Modern C++ (C++11+) provides `std::unique_ptr<T>` and
`std::shared_ptr<T>` for exactly this case: the smart pointer's
destructor frees the memory, exception-safety is automatic, and
ownership is visible at every call site.
This is rastray's first **`Confidence::Low`** rule: many codebases
have audited raw-`new` patterns (custom allocators, intrusive
reference counting, etc.) where the pattern is intentional. The
finding is heuristic — it can't tell from the call site alone whether
the result is wrapped in a smart pointer one line later. It surfaces
by default; tighten with `--min-confidence high` to filter it out
project-wide once you've audited.
## Severity
`Medium`. The damage is real (memory leak on the exception path) but
not directly exploitable — the runtime impact is degraded
performance over time, not arbitrary code execution.
## Confidence
`Low`. By design — see the rationale above. The intent is to surface
the pattern for review, not to block CI.
## Languages
C, C++ (`.c`, `.cc`, `.cpp`, `.cxx`, `.h`, `.hpp`, `.hh`, `.hxx`).
## What rastray flags
```cpp
auto *p = new Widget(args); // ← flagged
return new Foo{}; // ← flagged
auto *s = new std::string("abc"); // ← flagged
char *buf = new char[size]; // ← flagged
```
## What rastray deliberately does *not* flag
- Smart-pointer factory functions: `std::make_unique<T>(args)`,
`std::make_shared<T>(args)`. These don't contain the literal
`new ` keyword.
- Placement new (`new (buf) T(args)`) — different mechanism, doesn't
allocate, can't leak.
- Operator-new overloads or custom allocators referenced via
`T::operator new`.
## How to fix it
Use `std::make_unique` or `std::make_shared`:
```cpp
#include <memory>
auto p = std::make_unique<Widget>(args); // unique ownership
auto p = std::make_shared<Foo>(); // shared ownership
// for arrays
auto buf = std::make_unique<char[]>(size);
```
Both forms release the allocation when the smart pointer goes out of
scope, even if an exception unwinds the stack between allocation and
the next statement. Ownership is visible: the type is
`std::unique_ptr<Widget>`, not a bare `Widget *`.
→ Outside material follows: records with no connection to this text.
/-- R96's condition for one lane. -/
def Lane.yielded (a : Lane) : Bool :=
  a.exited || a.yielding ||
    match a.held with
    | some (.bar _ _) | some (.mbw _ _ _ _ _) | some (.cpwait _ _ _ _) | some (.scwait _ _ _ _) | some (.twait _ _ _ _) => true
    | _ => false

/-- R96's condition for a panel. -/
def Panel.yielded (p : Panel) : Bool := p.skeins.all fun k => k.lanes.all Lane.yielded

/-- The panel is neither being saved nor halting. -/
def Panel.active (p : Panel) : Bool := p.saving.isNone && p.halt.isNone

/-- The panel may be saved cooperatively now (R427). -/
def State.mayYield (s : State) (p : Panel) : Bool := p.timer.isSome && p.active && (s.gangOf p).all Panel.yielded

/-- COOPERATIVE_SAVE (R96, R427). -/
def execCooperativeSave (p : Nat) (s : State) : Out :=
  match s.panel? p with
  | some q => .next (if s.mayYield q then s.startSave q 0 0xFF else s)
  | none => .next s

/-- The panel's deadline timer has expired (R427, R477). -/
def State.expired (s : State) (p : Panel) : Bool := p.active && !s.mayYield p && p.timer.any fun t => decide (t ≤ s.time)

/-- DEADLINE_EXPIRE (R427): a forced save with reason deadline, traced as event 8 (R441). -/
def execDeadlineExpire (p : Nat) (s : State) : Out :=
  match s.panel? p with
  | some q => .next (if s.expired q then (s.startSave q 1 1).hwTrace q.fn q.core 8 0 q.node else s)
  | none => .next s

/-- Panels whose save begins for one reason. -/
def State.saveAll (s : State) (ps : List Panel) (reason : Nat) : State := ps.foldl (fun s p => s.startSave p 1 reason) s

/-! ## Slices and partitions (R421, R438) -/

/-- The rotation of a cluster. -/
def State.rotation? (s : State) (c : Nat) : Option Rotation := (s.clusters.find? fun x => x.1 == c).map fun x => x.2

/-- A cluster's rotation takes a value; one that lists no function is gone. -/
def State.setRotation (s : State) (c : Nat) (r : Rotation) : State :=
  { s with clusters := if r.table.isEmpty then s.clusters.filter fun x => x.1 != c
      else s.clusters.map fun x => if x.1 = c then (c, r) else x }

/-- The function a cluster's slice belongs to. -/
def Rotation.fn? (r : Rotation) : Option Nat := (r.table[r.current]?).map fun x => x.1

/-- The panels of a function on a cluster. -/
def State.onCluster (s : State) (c fn : Nat) : List Panel := s.panels.filter fun p => p.fn == fn && clusterOf p.core == c

/-- The bit of a cluster in CLUSTERS. -/
def inPartition (clusters : Word) (c : Nat) : Bool := clusters.getLsbD c

/-- The table without the functions that a test drops; the current one keeps its place. -/
def Rotation.drop (r : Rotation) (f : Nat → Bool) : Rotation :=
  { r with
    table := r.table.filter fun x => !f x.1
    current := ((r.table.take r.current).filter fun x => !f x.1).length % max 1 (r.table.filter fun x => !f x.1).length }

/-- A function that is leaving a cluster: its partition is changing to one without it. -/
def State.leaving (s : State) (c fn : Nat) : Bool := (s.func fn).change.any fun w => !inPartition w c

/-- A cluster whose outgoing function has no panel left there goes on to the next of its table (R421); a function that leaves the
cluster leaves the table (R438). -/
def State.settleRotation (s : State) (c : Nat) : State :=
  match s.rotation? c with
  | none => s
  | some r =>
    match r.fn? with
    | none => s
    | some fn =>
      if r.ending && (s.onCluster c fn).isEmpty then
        let r1 : Rotation := { r with current := (r.current + 1) % r.table.length, since := s.time, ending := false }
        let r2 := if s.leaving c fn then r1.drop fun x => x == fn else r1
        let s1 := s.setRotation c r2
        match r2.fn? with
        | some next => s1.hwTrace next (24 * c) 6 0 0
        | none => s1
      else s

/-- A partition change is complete when the last save on the clusters it removes is (R438). -/
def State.settlePartition (s : State) (fn : Nat) : State :=
  match (s.func fn).change with
  | none => s
  | some w =>
    if (List.range 32).any fun c => inPartition (s.func fn).clusters c && !inPartition w c && !(s.onCluster c fn).isEmpty then s
    else s.onFunc fn fun f => { f with clusters := w, change := none }

/-- Rotations and partition changes go on as far as they can. -/
def State.settleClusters (s : State) : State :=
  let s1 := if s.clusters.any fun x => x.2.ending then (s.clusters.map fun x => x.1).foldl State.settleRotation s else s
  if s1.fns.any fun f => f.change.isSome then (List.range s1.fns.length).foldl State.settlePartition s1 else s1

/-- SLICE_END (R421): the outgoing function's panels on the cluster are saved by force. -/
def execSliceEnd (c : Nat) (s : State) : Out :=
  match s.rotation? c with
  | none => .next s
  | some r =>
    match r.table[r.current]? with
    | none => .next s
    | some (fn, us) =>
      if r.table.length < 2 ∨ r.ending ∨ s.time < r.since + tick us then .next s
      else .next ((s.setRotation c { r with ending := true }).saveAll (s.onCluster c fn) 0).settleClusters

/-- A function joins a cluster's rotation with a slice. -/
def State.joinCluster (s : State) (c fn us : Nat) : State :=
  match s.rotation? c with
  | none => { s with clusters := s.clusters ++ [(c, ⟨[(fn, us)], 0, s.time, false⟩)] }
  | some r => s.setRotation c { r with table := r.table ++ [(fn, us)], since := if r.table.length = 1 then s.time else r.since }

/-- A function leaves a cluster's rotation: at once when its slice is not current, else when its panels there are saved. -/
def State.leaveCluster (s : State) (c fn : Nat) : State :=
  match s.rotation? c with
  | none => s
  | some r =>
    if r.fn? = some fn then (s.setRotation c { r with ending := true }).saveAll (s.onCluster c fn) 2
    else s.setRotation c (r.drop fun x => x == fn)

/-- The slice length a list gives a cluster; 1 µs where it names none. -/
def sliceOf (slices : List (Nat × Nat)) (c : Nat) : Nat := ((slices.find? fun x => x.1 == c).map fun x => x.2).getD 1

/-- Firmware keeps to R421: at most eight functions a cluster, slices of 1 to 65,535 µs. -/
def State.slicesOk (s : State) (added : List Nat) (slices : List (Nat × Nat)) : Bool :=
  added.all fun c => decide (((s.rotation? c).map fun r => r.table.length).getD 0 < 8) && decide (1 ≤ sliceOf slices c)
    && decide (sliceOf slices c ≤ 65535)

/-- PARTITION_CHANGE (R438). One change of a function is under way at a time. -/
def execPartitionChange (fn : Nat) (clusters : Word) (slices : List (Nat × Nat)) (s : State) : Out :=
  let f := s.func fn
  let added := (List.range 32).filter fun c => inPartition clusters c && !inPartition f.clusters c
  let removed := (List.range 32).filter fun c => inPartition f.clusters c && !inPartition clusters c
  if f.st ≠ .active ∨ f.change.isSome ∨ !s.slicesOk added slices then .next s
  else
    let s1 := s.onFunc fn fun f => { f with change := some clusters }
    let s2 := added.foldl (fun s c => s.joinCluster c fn (sliceOf slices c)) s1
    .next (removed.foldl (fun s c => s.leaveCluster c fn) s2).settleClusters

/-- CORE_REMOVAL (R438): the core leaves service, and its panels are saved with their gangs. -/
def execCoreRemoval (core : Nat) (s : State) : Out :=
  if 768 ≤ core then .next s
  else .next ((s.setCoreNote core { s.coreNote core with out := true }).saveAll (s.onCore core) 3)

/-! ## The save completes (R429, R431, R436) -/

/-- What the context does not record of a panel's lanes. -/
def Panel.lanesExtra (p : Panel) : List LaneExtra :=
  p.skeins.flatMap fun k => (k.lanes.map Lane.rewound).zipIdx.filterMap fun (x : Lane × Nat) =>
    if x.1.needTgt || x.1.stepDue.isSome || x.1.back.isSome then some ⟨k.ix, x.2, x.1.needTgt, x.1.stepDue, x.1.back⟩ else none

/-- The saved form of a panel at an address. -/
def State.savedForm (s : State) (p : Panel) (readyAt : Nat) : SavedPanel where
  id := p.id
  handle := p.handle
  node := p.node
  ix := p.ix
  argAddr := p.argAddr
  kernel := p.kernel
  image := p.image
  level := p.level
  slot := p.slot
  addr := (s.func p.fn).saveBase + p.slot
  bytes := s.areaOf p
  gang := p.gang
  ringBytes := p.ringBytes
  grain := (p.range.map fun r => r.grain).getD 1
  readyAt := readyAt
  cands := p.cands
  held := []
  extra := p.lanesExtra
  dbgreq := p.dbgreq
  dbgstat := p.dbgstat
  dbgdata := p.dbgdata
  dbg := p.dbg
  threads := s.rays.filter fun t => t.panel == p.id

/-- The pages of a saved panel's context. -/
def SavedPanel.pages (q : SavedPanel) : List Nat := (List.range (q.bytes / 4096)).map fun i => q.addr + 4096 * i

/-- When a node instance became ready: its launch's record, or for a trigger node the time its sub-queue filled (R182). -/
def State.nodeReadyAt (s : State) (fn handle node : Nat) : Nat :=
  match (s.func fn).launch? (node / 2 ^ 16) with
  | some l => (l.run (node % 2 ^ 16)).readyAt
  | none =>
    match s.nodeOf fn handle node with
    | some n => cellGet 0 s.swSince (subqueueIx n.domain n.subq)
    | none => s.time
For very performance-sensitive cases where you've measured the
overhead, consider an arena allocator or `std::pmr::polymorphic_allocator`
rather than raw `new`.
## How to suppress
Per-line for an audited site:
```cpp
// rastray-ignore: RSTR-MEM-005 — placement allocator owns the lifetime
T *p = pool.allocate<T>(args);
```
Project-wide if your team has agreed on raw-`new` patterns:
```sh
rastray --min-confidence high
```
Or in `.rastray.toml`:
```toml
[rules]
"RSTR-MEM-005" = false
```
## References
- [C++ Core Guidelines R.11 — Avoid `new` and `delete`](https://isocpp.github.io/CppCoreGuidelines/CppCoreGuidelines#Rr-newdelete)
- [`std::make_unique`](https://en.cppreference.com/w/cpp/memory/unique_ptr/make_unique)
- [CWE-401 — Memory Leak](https://cwe.mitre.org/data/definitions/401.html)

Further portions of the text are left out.